__About this exercise__:
Examine the material below. Gather every line in which the string "from" appears.

(Data shown begins)

-- ==== Sys2Proof/Tests/Slice0.lean ====
section
/-! SUPPORT. Tests of the model: words written out from the encodings, ill-formed terms, single steps on small states with results
from the manual, and for each obligation a theorem that its hypotheses are met. -/
namespace Sys2Proof.Tests
set_option Elab.async false
open Sys2Proof Sys2Proof.Machine Sys2Proof.Claims

theorem test_decode_system :
    [1#6 ++ 4#4 ++ 0#6 ++ 18#16,
     1#6 ++ 6#4 ++ 0#17 ++ 8#5,
     1#6 ++ 7#4 ++ 5#7 ++ 0#1 ++ 0#6 ++ 1#8,
     1#6 ++ 8#4 ++ 5#7 ++ 0#7 ++ 9#8,
     1#6 ++ 9#4 ++ 4#7 ++ 5#7 ++ 3#3 ++ 0#5,
     1#6 ++ 5#4 ++ 0#22,
     1#6 ++ 3#4 ++ 0#22].map (fun w => (decodeWord .group w).toOption) =
    [some (.trap 0x12),
     some (.cclr 8),
     some (.srd 5 false 1),
     some (.swr 5 9),
     some (.boost 4 5 3),
     some (.tret),
     some (.pchk)] := by decide +kernel

theorem test_decode_control :
    [2#6 ++ 0#3 ++ 10#8 ++ 3#15,
     3#6 ++ 1#3 ++ 25#8 ++ 4#15,
     4#6 ++ 2#3 ++ 7#8 ++ 32767#15,
     5#6 ++ 0#3 ++ 9#8 ++ 1#15,
     6#6 ++ 0#7 ++ 0#7 ++ 0#7 ++ 0#3 ++ 0#2,
     6#6 ++ 0#7 ++ 9#7 ++ 0#7 ++ 0#3 ++ 1#2].map (fun w => (decodeWord .group w).toOption) =
    [some (.br { prio := 10, off := 3 }),
     some (.bt 1 { prio := 25, off := 4 }),
     some (.bf 2 { prio := 7, off := -1 }),
     some (.call { prio := 9, off := 1 }),
     some (.ret),
     some (.bx 9)] := by decide +kernel

theorem test_decode_sync :
    [7#6 ++ 0#6 ++ 63#6 ++ 2#6 ++ 63#6 ++ 0#2,
     8#6 ++ 0#3 ++ 1#5 ++ 2#8 ++ 0#10,
     8#6 ++ 1#3 ++ 1#5 ++ 0#18,
     8#6 ++ 2#3 ++ 1#5 ++ 0#18,
     8#6 ++ 3#3 ++ 2#3 ++ 4#7 ++ 0#13,
     8#6 ++ 4#3 ++ 2#3 ++ 0#20,
     9#6 ++ 3#3 ++ 1#3 ++ 0#20,
     10#6 ++ 0#7 ++ 2#7 ++ 0#7 ++ 0#3 ++ 0#2,
     10#6 ++ 0#7 ++ 0#7 ++ 0#7 ++ 0#3 ++ 1#2,
     10#6 ++ 0#7 ++ 0#7 ++ 0#7 ++ 0#3 ++ 2#2,
     10#6 ++ 0#7 ++ 7#7 ++ 5#7 ++ 0#3 ++ 3#2,
     11#6 ++ 2#3 ++ 2#2 ++ 1#7 ++ 0#2 ++ 0#7 ++ 0#5].map (fun w => (decodeWord .group w).toOption) =
    [some (.wait 0 63 2 63),
     some (.rinit 1 2),
     some (.arv 1),
     some (.rwait 1),
     some (.qwait 2 4),
     some (.qrel 2),
     some (.fence 3 1),
     some (.wbase 2),
     some (.racq),
     some (.rrel),
     some (.opf 7 5),
     some (.route 2 2 1 0 0)] := by decide +kernel

theorem test_decode_integer :
    [12#6 ++ 4#7 ++ 2#7 ++ 2#7 ++ 0#3 ++ 0#2,
     13#6 ++ 4#7 ++ 5#7 ++ 6#7 ++ 3#3 ++ 3#2,
     14#6 ++ 4#7 ++ 5#7 ++ 6#7 ++ 0#3 ++ 3#2,
     15#6 ++ 4#7 ++ 5#7 ++ 6#7 ++ 0#3 ++ 0#2,
     16#6 ++ 4#7 ++ 5#7 ++ 6#7 ++ 0#3 ++ 1#2,
     16#6 ++ 4#7 ++ 5#7 ++ 6#7 ++ 2#3 ++ 3#2,
     17#6 ++ 4#7 ++ 5#7 ++ 0#7 ++ 0#3 ++ 0#2,
     18#6 ++ 4#7 ++ 5#7 ++ 6#7 ++ 0#3 ++ 0#2,
     19#6 ++ 1#3 ++ 2#4 ++ 2#7 ++ 8#7 ++ 0#5].map (fun w => (decodeWord .group w).toOption) =
    [some (.iadd 4 2 2 0),
     some (.imaxu 4 5 6 3),
     some (.andn 4 5 6 0),
     some (.shl 4 5 6 0),
     some (.imadw 4 5 6 0),
     some (.isel 4 5 6 2),
     some (.clz 4 5 0),
     some (.bfx 4 5 6 0),
     some (.icmp 1 2 2 8 0)] := by decide +kernel

theorem test_decode_immediate :
    [20#6 ++ 6#7 ++ 6#7 ++ 128#12,
     24#6 ++ 4#7 ++ 5#7 ++ 2051#12,
     27#6 ++ 8#7 ++ 6#7 ++ 64#12,
     25#6 ++ 8#7 ++ 5#19,
     26#6 ++ 8#7 ++ 524287#19].map (fun w => (decodeWord .group w).toOption) =
    [some (.iaddi 6 6 128),
     some (.shi 4 5 2 3),
     some (.lea 8 6 64),
     some (.movi 8 5),
     some (.movh 8 0x7FFFF)] := by decide +kernel

theorem test_decode_scalar :
    [28#6 ++ 5#7 ++ 5#7 ++ 6#7 ++ 0#3 ++ 0#2,
     29#6 ++ 5#7 ++ 5#7 ++ 6#7 ++ 0#3 ++ 3#2,
     30#6 ++ 5#7 ++ 6#7 ++ 4095#12,
     31#6 ++ 5#7 ++ 7#19,
     33#6 ++ 5#7 ++ 7#19,
     32#6 ++ 2#3 ++ 6#4 ++ 4#7 ++ 5#7 ++ 0#5].map (fun w => (decodeWord .group w).toOption) =
    [some (.sadd 5 5 6),
     some (.sshr 5 5 6),
     some (.saddi 5 6 (-1)),
     some (.smovi 5 7),
     some (.smovh 5 7),
     some (.scmp 2 6 4 5)] := by decide +kernel

theorem test_decode_lane :
    [34#6 ++ 10#7 ++ 8#7 ++ 2#7 ++ 0#3 ++ 3#2,
     35#6 ++ 10#7 ++ 3#7 ++ 0#7 ++ 0#3 ++ 0#2,
     35#6 ++ 4#7 ++ 8#7 ++ 5#7 ++ 0#3 ++ 1#2,
     35#6 ++ 1#7 ++ 0#7 ++ 0#7 ++ 0#3 ++ 2#2,
     35#6 ++ 2#7 ++ 0#7 ++ 0#7 ++ 0#3 ++ 3#2,
     36#6 ++ 4#7 ++ 8#7 ++ 9#7 ++ 0#3 ++ 0#2,
     36#6 ++ 4#7 ++ 8#7 ++ 0#7 ++ 0#3 ++ 1#2,
     36#6 ++ 4#7 ++ 8#7 ++ 0#7 ++ 5#3 ++ 2#2,
     36#6 ++ 5#7 ++ 8#7 ++ 0#7 ++ 5#3 ++ 3#2].map (fun w => (decodeWord .group w).toOption) =
    [some (.ffmas 10 8 2 0),
     some (.vbcst 10 3),
     some (.vpick 4 8 5),
     some (.movk 1 0),
     some (.vlane 2),
     some (.lshf 4 8 9),
     some (.lvote 4 8 0),
     some (.lred 4 8 5),
     some (.lscan 5 8 5)] := by decide +kernel

theorem test_decode_float :
    [38#6 ++ 4#7 ++ 5#7 ++ 6#7 ++ 3#3 ++ 0#2,
     39#6 ++ 4#7 ++ 5#7 ++ 6#7 ++ 0#3 ++ 3#2,
     40#6 ++ 2#3 ++ 2#4 ++ 4#7 ++ 5#7 ++ 0#5,
     41#6 ++ 4#7 ++ 5#7 ++ 6#7 ++ 0#3 ++ 2#2,
     42#6 ++ 4#7 ++ 5#7 ++ 6#7 ++ 0#3 ++ 3#2,
     43#6 ++ 4#7 ++ 5#7 ++ 8#7 ++ 2#3 ++ 0#2,
     44#6 ++ 4#7 ++ 5#7 ++ 0#7 ++ 0#3 ++ 1#2,
     45#6 ++ 4#7 ++ 5#7 ++ 0#7 ++ 0#3 ++ 3#2,
     46#6 ++ 4#7 ++ 5#7 ++ 0#7 ++ 0#3 ++ 1#2].map (fun w => (decodeWord .group w).toOption) =
    [some (.fadd 4 5 6 3),
     some (.fdiv 4 5 6 0),
     some (.fcmp 2 2 4 5 0),
     some (.hfma2 4 5 6 0),
     some (.bmax2 4 5 6 0),
     some (.fcvt 4 5 8 2),
     some (.frsq 4 5 0),
     some (.ftanh 4 5 0),
     some (.frnd 4 5 0 1)] := by decide +kernel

(Data shown ends)

__Finished task__:
/-! SUPPORT. Tests of the model: words written out from the encodings, ill-formed terms, single steps on small states with results
from the manual, and for each obligation a theorem that its hypotheses are met. -/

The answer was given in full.